Aim of the task —
Each line from the start of the records through the line containing "(.st8S2 x y z))" is to be transcribed exactly, and no other line is to be included.

START Task data

/-- The sixteen stores of the scaled modes: the bytes stored and where, every other byte as before (R183, R182, R90,
R91). The spec marks R182, R90, R91 as resting on its own decisions D1, D2, D3, D19, D24, D27. The encoding clauses
are those of the kinds' own rules among R203 to R239 of 44_memory_access.md section 2. -/
def Obligations.ScaledStoresComplete : Prop :=
  (∀ x y z : Byte, Encodes (0x92#8 ++ x ++ y ++ z) (.st1S1 x y z))
    ∧ (∀ x y z : Byte, Encodes (0x93#8 ++ x ++ y ++ z) (.st2S1 x y z))
    ∧ (∀ x y z : Byte, Encodes (0x94#8 ++ x ++ y ++ z) (.st4S1 x y z))
    ∧ (∀ x y z : Byte, Encodes (0x95#8 ++ x ++ y ++ z) (.st8S1 x y z))
    ∧ (∀ x y z : Byte, Encodes (0x9D#8 ++ x ++ y ++ z) (.st1S2 x y z))
    ∧ (∀ x y z : Byte, Encodes (0x9E#8 ++ x ++ y ++ z) (.st2S2 x y z))
    ∧ (∀ x y z : Byte, Encodes (0x9F#8 ++ x ++ y ++ z) (.st4S2 x y z))
    ∧ (∀ x y z : Byte, Encodes (0xA0#8 ++ x ++ y ++ z) (.st8S2 x y z))
    ∧ (∀ x y z : Byte, Encodes (0xA8#8 ++ x ++ y ++ z) (.st1S4 x y z))
    ∧ (∀ x y z : Byte, Encodes (0xA9#8 ++ x ++ y ++ z) (.st2S4 x y z))
    ∧ (∀ x y z : Byte, Encodes (0xAA#8 ++ x ++ y ++ z) (.st4S4 x y z))
    ∧ (∀ x y z : Byte, Encodes (0xAB#8 ++ x ++ y ++ z) (.st8S4 x y z))
    ∧ (∀ x y z : Byte, Encodes (0xB3#8 ++ x ++ y ++ z) (.st1S8 x y z))
    ∧ (∀ x y z : Byte, Encodes (0xB4#8 ++ x ++ y ++ z) (.st2S8 x y z))
    ∧ (∀ x y z : Byte, Encodes (0xB5#8 ++ x ++ y ++ z) (.st4S8 x y z))
    ∧ (∀ x y z : Byte, Encodes (0xB6#8 ++ x ++ y ++ z) (.st8S8 x y z))
    ∧ (∀ (x y z : RegIdx) (s : State),
      Stores (.st1S1 x y z) s .b1 (eaS s x y 1) z (readsS s x y)
      ∧ Stores (.st2S1 x y z) s .b2 (eaS s x y 1) z (readsS s x y)
      ∧ Stores (.st4S1 x y z) s .b4 (eaS s x y 1) z (readsS s x y)
      ∧ Stores (.st8S1 x y z) s .b8 (eaS s x y 1) z (readsS s x y)
      ∧ Stores (.st1S2 x y z) s .b1 (eaS s x y 2) z (readsS s x y)
      ∧ Stores (.st2S2 x y z) s .b2 (eaS s x y 2) z (readsS s x y)
      ∧ Stores (.st4S2 x y z) s .b4 (eaS s x y 2) z (readsS s x y)
      ∧ Stores (.st8S2 x y z) s .b8 (eaS s x y 2) z (readsS s x y)
      ∧ Stores (.st1S4 x y z) s .b1 (eaS s x y 4) z (readsS s x y)
      ∧ Stores (.st2S4 x y z) s .b2 (eaS s x y 4) z (readsS s x y)
      ∧ Stores (.st4S4 x y z) s .b4 (eaS s x y 4) z (readsS s x y)
      ∧ Stores (.st8S4 x y z) s .b8 (eaS s x y 4) z (readsS s x y)
      ∧ Stores (.st1S8 x y z) s .b1 (eaS s x y 8) z (readsS s x y)
      ∧ Stores (.st2S8 x y z) s .b2 (eaS s x y 8) z (readsS s x y)
      ∧ Stores (.st4S8 x y z) s .b4 (eaS s x y 8) z (readsS s x y)
      ∧ Stores (.st8S8 x y z) s .b8 (eaS s x y 8) z (readsS s x y))

/-- The scaled index: index * s under STRIDE, a shift by 8*s modulo 64 under LITERAL_SHIFT (R182). The spec marks R182
as resting on its own decisions D3, D19, D24. -/
def Obligations.ScaledIndexByScaleRule : Prop :=
  (∀ (i : Word) (k : Nat), k ≤ 3 →
      (scaledIndex .stride i (2 ^ k)).toNat = i.toNat * 2 ^ k % 2 ^ 64 ∧ scaledIndex .stride i (2 ^ k) = i <<< k)
    ∧ (∀ i : Word, (scaledIndex .literalShift i 1).toNat = i.toNat * 2 ^ 8 % 2 ^ 64
        ∧ (scaledIndex .literalShift i 2).toNat = i.toNat * 2 ^ 16 % 2 ^ 64
        ∧ (scaledIndex .literalShift i 4).toNat = i.toNat * 2 ^ 32 % 2 ^ 64
        ∧ scaledIndex .literalShift i 8 = i)
    ∧ (∀ (s : State) (x y : RegIdx) (k : Nat),
        (eaS s x y k).toNat = ((s.reg x).toNat + (scaledIndex s.cfg.scaleRule (s.reg y) k).toNat) % 2 ^ 64)

/-- Every load and store wider than a byte faults MemoryMisaligned at an address that is no multiple of its width
(R53, R184, R305). The spec marks R53, R305 as resting on its own decisions D13, D25, D32. It marks R184 as derived.
-/
def Obligations.MisalignedAccessesTrap : Prop :=
  (∀ (d : Word) (y z : RegIdx) (s : State),
      ((eaD s d y).toNat % widthBytes .b2 ≠ 0 →
        TrapsWith (.ldu2D d y z) s (.memoryMisaligned (eaD s d y) .b2))
      ∧ ((eaD s d y).toNat % widthBytes .b4 ≠ 0 →
        TrapsWith (.ldu4D d y z) s (.memoryMisaligned (eaD s d y) .b4))
      ∧ ((eaD s d y).toNat % widthBytes .b8 ≠ 0 →
        TrapsWith (.ld8D d y z) s (.memoryMisaligned (eaD s d y) .b8))
      ∧ ((eaD s d y).toNat % widthBytes .b2 ≠ 0 →
        TrapsWith (.lds2D d y z) s (.memoryMisaligned (eaD s d y) .b2))
      ∧ ((eaD s d y).toNat % widthBytes .b4 ≠ 0 →
        TrapsWith (.lds4D d y z) s (.memoryMisaligned (eaD s d y) .b4))
      ∧ ((eaD s d y).toNat % widthBytes .b2 ≠ 0 →
        TrapsWith (.st2D d y z) s (.memoryMisaligned (eaD s d y) .b2))
      ∧ ((eaD s d y).toNat % widthBytes .b4 ≠ 0 →
        TrapsWith (.st4D d y z) s (.memoryMisaligned (eaD s d y) .b4))
      ∧ ((eaD s d y).toNat % widthBytes .b8 ≠ 0 →
        TrapsWith (.st8D d y z) s (.memoryMisaligned (eaD s d y) .b8)))
    ∧ (∀ (x y z : RegIdx) (s : State),
      ((eaS s x y 1).toNat % widthBytes .b2 ≠ 0 →
        TrapsWith (.ldu2S1 x y z) s (.memoryMisaligned (eaS s x y 1) .b2))
      ∧ ((eaS s x y 1).toNat % widthBytes .b4 ≠ 0 →
        TrapsWith (.ldu4S1 x y z) s (.memoryMisaligned (eaS s x y 1) .b4))
      ∧ ((eaS s x y 1).toNat % widthBytes .b8 ≠ 0 →
        TrapsWith (.ld8S1 x y z) s (.memoryMisaligned (eaS s x y 1) .b8))
      ∧ ((eaS s x y 1).toNat % widthBytes .b2 ≠ 0 →
        TrapsWith (.lds2S1 x y z) s (.memoryMisaligned (eaS s x y 1) .b2))
      ∧ ((eaS s x y 1).toNat % widthBytes .b4 ≠ 0 →
        TrapsWith (.lds4S1 x y z) s (.memoryMisaligned (eaS s x y 1) .b4))
      ∧ ((eaS s x y 2).toNat % widthBytes .b2 ≠ 0 →
        TrapsWith (.ldu2S2 x y z) s (.memoryMisaligned (eaS s x y 2) .b2))
      ∧ ((eaS s x y 2).toNat % widthBytes .b4 ≠ 0 →
        TrapsWith (.ldu4S2 x y z) s (.memoryMisaligned (eaS s x y 2) .b4))
      ∧ ((eaS s x y 2).toNat % widthBytes .b8 ≠ 0 →
        TrapsWith (.ld8S2 x y z) s (.memoryMisaligned (eaS s x y 2) .b8))
      ∧ ((eaS s x y 2).toNat % widthBytes .b2 ≠ 0 →
        TrapsWith (.lds2S2 x y z) s (.memoryMisaligned (eaS s x y 2) .b2))
      ∧ ((eaS s x y 2).toNat % widthBytes .b4 ≠ 0 →
        TrapsWith (.lds4S2 x y z) s (.memoryMisaligned (eaS s x y 2) .b4))
      ∧ ((eaS s x y 4).toNat % widthBytes .b2 ≠ 0 →
        TrapsWith (.ldu2S4 x y z) s (.memoryMisaligned (eaS s x y 4) .b2))
      ∧ ((eaS s x y 4).toNat % widthBytes .b4 ≠ 0 →
        TrapsWith (.ldu4S4 x y z) s (.memoryMisaligned (eaS s x y 4) .b4))
      ∧ ((eaS s x y 4).toNat % widthBytes .b8 ≠ 0 →
        TrapsWith (.ld8S4 x y z) s (.memoryMisaligned (eaS s x y 4) .b8))
      ∧ ((eaS s x y 4).toNat % widthBytes .b2 ≠ 0 →
        TrapsWith (.lds2S4 x y z) s (.memoryMisaligned (eaS s x y 4) .b2))
      ∧ ((eaS s x y 4).toNat % widthBytes .b4 ≠ 0 →
        TrapsWith (.lds4S4 x y z) s (.memoryMisaligned (eaS s x y 4) .b4))
      ∧ ((eaS s x y 8).toNat % widthBytes .b2 ≠ 0 →
        TrapsWith (.ldu2S8 x y z) s (.memoryMisaligned (eaS s x y 8) .b2))
      ∧ ((eaS s x y 8).toNat % widthBytes .b4 ≠ 0 →
        TrapsWith (.ldu4S8 x y z) s (.memoryMisaligned (eaS s x y 8) .b4))
      ∧ ((eaS s x y 8).toNat % widthBytes .b8 ≠ 0 →
        TrapsWith (.ld8S8 x y z) s (.memoryMisaligned (eaS s x y 8) .b8))
      ∧ ((eaS s x y 8).toNat % widthBytes .b2 ≠ 0 →
        TrapsWith (.lds2S8 x y z) s (.memoryMisaligned (eaS s x y 8) .b2))
      ∧ ((eaS s x y 8).toNat % widthBytes .b4 ≠ 0 →
        TrapsWith (.lds4S8 x y z) s (.memoryMisaligned (eaS s x y 8) .b4))
      ∧ ((eaS s x y 1).toNat % widthBytes .b2 ≠ 0 →
        TrapsWith (.st2S1 x y z) s (.memoryMisaligned (eaS s x y 1) .b2))
      ∧ ((eaS s x y 1).toNat % widthBytes .b4 ≠ 0 →
        TrapsWith (.st4S1 x y z) s (.memoryMisaligned (eaS s x y 1) .b4))
      ∧ ((eaS s x y 1).toNat % widthBytes .b8 ≠ 0 →
        TrapsWith (.st8S1 x y z) s (.memoryMisaligned (eaS s x y 1) .b8))
      ∧ ((eaS s x y 2).toNat % widthBytes .b2 ≠ 0 →
        TrapsWith (.st2S2 x y z) s (.memoryMisaligned (eaS s x y 2) .b2))
      ∧ ((eaS s x y 2).toNat % widthBytes .b4 ≠ 0 →
        TrapsWith (.st4S2 x y z) s (.memoryMisaligned (eaS s x y 2) .b4))
      ∧ ((eaS s x y 2).toNat % widthBytes .b8 ≠ 0 →
        TrapsWith (.st8S2 x y z) s (.memoryMisaligned (eaS s x y 2) .b8))
      ∧ ((eaS s x y 4).toNat % widthBytes .b2 ≠ 0 →
        TrapsWith (.st2S4 x y z) s (.memoryMisaligned (eaS s x y 4) .b2))
      ∧ ((eaS s x y 4).toNat % widthBytes .b4 ≠ 0 →
        TrapsWith (.st4S4 x y z) s (.memoryMisaligned (eaS s x y 4) .b4))
      ∧ ((eaS s x y 4).toNat % widthBytes .b8 ≠ 0 →
        TrapsWith (.st8S4 x y z) s (.memoryMisaligned (eaS s x y 4) .b8))
      ∧ ((eaS s x y 8).toNat % widthBytes .b2 ≠ 0 →
        TrapsWith (.st2S8 x y z) s (.memoryMisaligned (eaS s x y 8) .b2))
      ∧ ((eaS s x y 8).toNat % widthBytes .b4 ≠ 0 →
        TrapsWith (.st4S8 x y z) s (.memoryMisaligned (eaS s x y 8) .b4))
      ∧ ((eaS s x y 8).toNat % widthBytes .b8 ≠ 0 →
        TrapsWith (.st8S8 x y z) s (.memoryMisaligned (eaS s x y 8) .b8)))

END Task data

Exercise result —
/-- The sixteen stores of the scaled modes: the bytes stored and where, every other byte as before (R183, R182, R90,
R91). The spec marks R182, R90, R91 as resting on its own decisions D1, D2, D3, D19, D24, D27. The encoding clauses
are those of the kinds' own rules among R203 to R239 of 44_memory_access.md section 2. -/
def Obligations.ScaledStoresComplete : Prop :=
  (∀ x y z : Byte, Encodes (0x92#8 ++ x ++ y ++ z) (.st1S1 x y z))
    ∧ (∀ x y z : Byte, Encodes (0x93#8 ++ x ++ y ++ z) (.st2S1 x y z))
    ∧ (∀ x y z : Byte, Encodes (0x94#8 ++ x ++ y ++ z) (.st4S1 x y z))
    ∧ (∀ x y z : Byte, Encodes (0x95#8 ++ x ++ y ++ z) (.st8S1 x y z))
    ∧ (∀ x y z : Byte, Encodes (0x9D#8 ++ x ++ y ++ z) (.st1S2 x y z))
    ∧ (∀ x y z : Byte, Encodes (0x9E#8 ++ x ++ y ++ z) (.st2S2 x y z))
    ∧ (∀ x y z : Byte, Encodes (0x9F#8 ++ x ++ y ++ z) (.st4S2 x y z))
    ∧ (∀ x y z : Byte, Encodes (0xA0#8 ++ x ++ y ++ z) (.st8S2 x y z))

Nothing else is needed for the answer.